The District Court’s opinion in Arch Coal was not welcomed by government antitrust enforcement officials. If followed by subsequent courts, the decision would substantially raise the bar with respect to the evidence that the agencies must put forth in order to obtain a preliminary injunction. Specifically, the decision increases the government’s burden when attempting to demonstrate potential harm to competition based on evidence of likely post-merger output collusion. In addition, the decision reduces the role of customer testimony concerning the likely competitive effects of mergers and acquisitions.

Considering that the Court of Appeals rejected the District Court’s opinion concerning the FTC’s coordinated effects theory, however, the government is likely to continue to rely upon its traditional legal and economic analyses concerning pricing and output behavior when challenging mergers in concentrated markets. Further, the Court of Appeals did not reject the District Court’s opinion regarding customer concerns. This decision, as well as the government’s recent loss in the Oracle case, suggest a heightened evidentiary standard regarding customer testimony that the government will have to meet in order to rely on customer opinion when attempting to sustain merger challenges in court.

Footnotes

1 See FTC v. Arch Coal, Inc., 329 F. Supp. 2d 190 (D.D.C. 2004).

2 See Order of Aug. 20, 2004, FTC v. Arch Coal, Inc., No. 04-5291 (D.C. Cir.) (order denying injunction pending appeal) ("Aug. 20 Order").
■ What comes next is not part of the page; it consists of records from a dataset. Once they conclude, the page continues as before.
/-- A message of the scaler link is read back from its bytes; bytes that spell no message are discarded, and so, by the model's reading, is a
TIMING_CHANGED with a number other than 0 (log 19) (R91). -/
def Obligations.LinkRead : Prop :=
  (∀ m : LinkMsg, m.num < 256 → m.payload.length ≤ 146 → readLink m.wire = some m)
    ∧ ∀ (s : State) (l : List Byte) (k : Nat), Quiet s →
      (readLink l = none →
        exec (.blanked l) s = .next s ∧ exec (.unblanked l) s = .next s ∧ exec (.locked l) s = .next s
          ∧ exec (.lockFailed l) s = .next s ∧ exec (.applied l) s = .next s ∧ exec (.timingChanged l) s = .next s)
      ∧ (1 ≤ k → k < 256 → exec (.timingChanged (linkBytes 0xC1 k [])) s = .next s)
end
3 Order of Sept. 10, 2004, FTC v. Arch Coal, Inc., No. 9316 (FTC) (order withdrawing matter from adjudication), available at http://www.ftc.gov/os/adjpro/d9316/040910orderwithdrawmatterfromadjudi.pdf.

4 See 331 F. Supp. 2d 1098 (N.D. Cal. 2004).

5 See Arch Coal, 329 F. Supp. 2d at 117 (citing Bales Tr. (6/21 afternoon) at 35:7-9, 35:2-9). SPRB coal also has a moderately high heat content and low ash content, qualities sought by customers. Id. at 117-118.

6 See id. at 118 (citation omitted).

7 See Compl. for Prelim. Inj. Pursuant to FTC Act § 13(b), FTC v. Arch Coal, Inc., No. 1:04CV00534, ¶ 13 (D.D.C. Apr. 1, 2004), available at http://www.ftc.gov/os/2004/04/archcoalcmp.pdf ("Compl").

8 See Arch Coal, 329 F. Supp. 2d at 118 (citation omitted).

9 See 15 U.S.C. § 18 (prohibiting acquisitions where the effect "may be substantially to lessen competition, or tend to create a monopoly.").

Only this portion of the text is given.